SWAT results divided based on the ground truth of each test case (a) and results for each subcategory of the Java category (b).

Further dividing the results based on the different subgroups (see Figure 2b) highlights differences in the status distributions. SWAT generally performs well for regression test categories, as these usually test specific functionalities, resulting in small programs that do not lead to a state space explosion. With the increasing complexity of test suites, the number of timeouts is expected to rise. The Jayhorn recursive test cases cause many timeouts as SWAT currently does not support advanced recursion handling. Lastly, SWAT is holistically unable to solve the test cases provided by the Juliet test suite due to the extensive use of socket connections, which require explicit mocking.

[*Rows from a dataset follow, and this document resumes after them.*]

-- ==== Sys2Proof/Tests/Slice0.lean ====
section
/-! SUPPORT. Tests. Expected values are those of spec/95_test_vectors.md (V<n>) or are worked out by hand
from the rule named. First the ill-formed terms each check refuses, then the decoder on words written out
from spec/30_encoding.md, then single edges, then the witnesses of the statements' hypotheses. -/

namespace Sys2Proof.Tests

open Sys2Proof.Machine Sys2Proof.Claims

/-- An initialised block with this record, nothing placed at its ports. -/
def blockWith (d : DecoderState) : State := { State.reset with dec := d }

/-- The record an operation leaves in an initialised block with this record. -/
def recordAfter (i : Instr) (d : DecoderState) : Option DecoderState :=
  (nextState (exec i (blockWith d))).map (·.dec)

/-- The result an operation shows in an initialised block with this record. -/
def resultAfter (i : Instr) (d : DecoderState) : Option QueryResult :=
  (nextState (exec i (blockWith d))).map (·.result)

/-! ### Well-formedness refuses -/

theorem test_delaying_arm_ill_formed_in_standby :
    (Instr.tickDelaying true).wellFormedIn .standby = false := by decide
theorem test_standby_arm_ill_formed_in_waiting :
    (Instr.tickStandby false).wellFormedIn .waiting = false := by decide
theorem test_waiting_arm_ill_formed_in_repeatCheck :
    (Instr.tickWaiting false).wellFormedIn .repeatCheck = false := by decide
theorem test_repeatCheck_arm_ill_formed_in_delaying :
    (Instr.tickRepeatCheck true).wellFormedIn .delaying = false := by decide
theorem test_phase_word_without_tick_ill_formed :
    (InWord.phaseStim 0b010110).wellFormed = false := by decide
theorem test_zero_bit_count_ill_formed :
    ({ Config.params with bitCount := 0 } : Config.Params).wellFormed = false := by decide
theorem test_seventeen_bit_count_ill_formed :
    ({ Config.params with bitCount := 17 } : Config.Params).wellFormed = false := by decide
theorem test_delay_beyond_counter_ill_formed :
    ({ Config.params with delayThreshold := 255 } : Config.Params).wellFormed = false := by decide
theorem test_timeout_not_below_delay_ill_formed :
    ({ Config.params with timeoutThreshold := 3 } : Config.Params).wellFormed = false := by decide
theorem test_ceiling_beyond_timer_ill_formed :
    ({ Config.params with repeatCeiling := 65536 } : Config.Params).wellFormed = false := by decide
theorem test_query_before_init_ill_formed : initBeforeUse [.nop, .query, .init] = false := by decide
theorem test_init_first_well_formed : initBeforeUse [.nop, .init, .tick true] = true := by decide

/-! ### Decoding, words of R72 and R74 written out bit by bit -/

theorem test_decode_init : decode (.stim 0b1000) = .ok .init := by decide
theorem test_decode_init_dominates : decode (.stim 0b1111) = .ok .init := by decide
theorem test_decode_nop_ignores_ir : decode (.stim 0b0001) = .ok .nop := by decide
theorem test_decode_tick_low : decode (.stim 0b0010) = .ok (.tick false) := by decide
theorem test_decode_tick_high : decode (.stim 0b0011) = .ok (.tick true) := by decide
theorem test_decode_query_ignores_ir : decode (.stim 0b0101) = .ok .query := by decide
theorem test_decode_queryTick : decode (.stim 0b0111) = .ok (.queryTick true) := by decide
theorem test_decode_standby : decode (.phaseStim 0b000011) = .ok (.tickStandby true) := by decide
theorem test_decode_delaying : decode (.phaseStim 0b010010) = .ok (.tickDelaying false) := by decide
theorem test_decode_waiting : decode (.phaseStim 0b100011) = .ok (.tickWaiting true) := by decide
theorem test_decode_repeatCheck :
    decode (.phaseStim 0b110010) = .ok (.tickRepeatCheck false) := by decide
theorem test_decode_rejects_by_name :
    decode (.phaseStim 0b010100) = .error (.notATickArm 0b010100) := by decide
theorem test_encode_canonical : encode (.queryTick false) = .stim 0b0110 := by decide
theorem test_trace_words_P5 :
    traceWords [.op .init 1, .op (.tick true) 1, .op (.tick false) 2, .op .query 1] =
      [.stim 0x8, .stim 0x3, .stim 0x2, .stim 0x2, .stim 0x4] := by decide

/-! ### Single edges -/

/-- V70. -/
theorem test_init_discards :
    recordAfter .init ⟨.waiting, true, true, 0x1C00, 0x0AAA, true, .confirmed, 300, 1, 9⟩ =
      some DecoderState.reset := by decide
/-- V72. -/
theorem test_nop_moves_no_counter :
    recordAfter .nop ⟨.delaying, true, false, 0, 0, false, .none, 3, 2, 13⟩ =
      some ⟨.delaying, true, false, 0, 0, false, .none, 3, 2, 13⟩ := by decide
/-- V2. -/
theorem test_standby_starts_capture :
    recordAfter (.tickStandby true) DecoderState.reset =
      some ⟨.delaying, true, false, 0, 0, false, .none, 1, 0, 13⟩ := by decide
/-- V47. -/
theorem test_tick_at_ceiling_closes_window :
    recordAfter (.tick false) ⟨.standby, false, false, 0, 0x1C35, false, .confirmed, 500, 0, 13⟩ =
      some ⟨.standby, false, false, 0, 0x1C35, false, .none, 500, 0, 13⟩ := by decide
/-- V46. -/
theorem test_tick_reaches_ceiling :
    recordAfter (.tick false) ⟨.standby, false, false, 0, 0x1C35, false, .confirmed, 499, 0, 13⟩ =
      some ⟨.standby, false, false, 0, 0x1C35, false, .confirmed, 500, 0, 13⟩ := by decide
/-- V11. -/
theorem test_delaying_third_tick_stays :
    recordAfter (.tickDelaying false) ⟨.delaying, true, false, 0, 0, false, .none, 3, 2, 13⟩ =
      some ⟨.delaying, false, false, 0, 0, false, .none, 4, 3, 13⟩ := by decide
/-- V14. -/
theorem test_delaying_exits_to_repeatCheck :
    recordAfter (.tickDelaying false) ⟨.delaying, true, false, 0x1C35, 0, false, .none, 82, 3, 0⟩ =
      some ⟨.repeatCheck, false, false, 0x1C35, 0, false, .none, 83, 0, 13⟩ := by decide
/-- V27: the thirteenth change sets bit 0. -/
theorem test_waiting_last_change :
    recordAfter (.tickWaiting true) ⟨.waiting, false, false, 0x1C34, 0, false, .none, 78, 1, 1⟩ =
      some ⟨.delaying, true, false, 0x1C35, 0, false, .none, 79, 0, 0⟩ := by decide
/-- V28. -/
theorem test_waiting_abort :
    recordAfter (.tickWaiting true) ⟨.waiting, true, true, 0x0AAA, 0x1C35, true, .provisional, 400, 2, 3⟩ =
      some ⟨.standby, true, true, 0, 0x1C35, true, .provisional, 401, 0, 13⟩ := by decide
/-- V37: the words differ in the toggle bit only. -/
theorem test_repeatCheck_toggle_is_new_code :
    recordAfter (.tickRepeatCheck false)
        ⟨.repeatCheck, false, false, 0x1435, 0x1C35, false, .confirmed, 380, 0, 13⟩ =
      some ⟨.standby, false, false, 0, 0x1435, true, .provisional, 1, 0, 13⟩ := by decide
/-- V35: unequal while a code is unread, the timer is not reset. -/
theorem test_repeatCheck_discards :
    recordAfter (.tickRepeatCheck false)
        ⟨.repeatCheck, false, true, 0x0AAA, 0x1C35, true, .provisional, 94, 0, 13⟩ =
      some ⟨.standby, false, true, 0, 0x1C35, true, .none, 95, 0, 13⟩ := by decide
/-- V51. -/
theorem test_query_masks_code :
    resultAfter .query ⟨.standby, false, false, 0, 0x1C35, true, .provisional, 1, 0, 13⟩ =
      some (.code 0x0435) := by decide
/-- V55: the code before the repeat. -/
theorem test_query_code_before_repeat :
    resultAfter .query ⟨.standby, false, false, 0, 0x1C35, true, .confirmed, 1, 0, 13⟩ =
      some (.code 0x0435) := by decide
/-- V74: neither code is lost. -/
theorem test_queryTick_delivers_behind_query :
    recordAfter (.queryTick false)
        ⟨.repeatCheck, false, true, 0x0AAA, 0x1C35, true, .provisional, 94, 0, 13⟩ =
      some ⟨.standby, false, true, 0, 0x0AAA, true, .provisional, 1, 0, 13⟩ := by decide
/-- V76: the last edge on which `Repeat` is seen. -/
theorem test_queryTick_result_from_before :
    resultAfter (.queryTick false)
        ⟨.standby, false, false, 0, 0x1C35, false, .confirmed, 500, 0, 13⟩ = some .repeated := by decide
/-- A table word for another phase is placed with that phase and runs at the next edge (log 4). -/
theorem test_step_runs_placed_word :
    (nextState (step (State.reset.withFetchWord 8 0b010010))).map (·.dec.tickCounter) = some 1 := by
  decide
/-- An `INIT` between `q1` and the two steps after it: the query returns the word `INIT` left (R145, R150;
log 9). -/
theorem test_init_inside_software_query :
    runShared softwareParams
        [.micro .clearFirst, .init, .micro .clearFirst, .micro .clearFirst]
        ⟨⟨.standby, false, false, 0, 0x1C35, true, .provisional, 1, 0, 13⟩, .idle⟩ =
      ⟨DecoderState.reset, .returned (.code 0x0000)⟩ := by decide
/-- R84: the shape of FRAME6, and the second bit cell of `FRAME6(0x0AAA)`. -/
theorem test_frame6_shape :
    (frame6Levels 0x0AAA).length = 84 ∧
      ((frame6Levels 0x0AAA).drop 9).take 6 = [false, false, false, true, true, true] := by decide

While the results demonstrate the impact of state space explosion on the performance of DSE engines, generally, the results highlight the potential of SWAT, especially when considering the overhead incurred by starting a new JVM instance for each run of the test case. In SWAT’s current form, this causes instrumentation at each iteration whereas test cases that can be re-initiated without restarting the JVM would result in significantly faster executions.

4 Software Project

SWAT is developed by the Institute for IT Security at the University of Lübeck and published on GitHub [12] under the BSD 2-Clause. Installation instructions, documentation, and examples can be found on our GitHub Page [11]. Global configuration options chosen for the participation include the exclusive usage of the Z3 [14] solver, a breadth-first search strategy, and an SV-COMP specific driver modules inside the symbolic explorer and executor.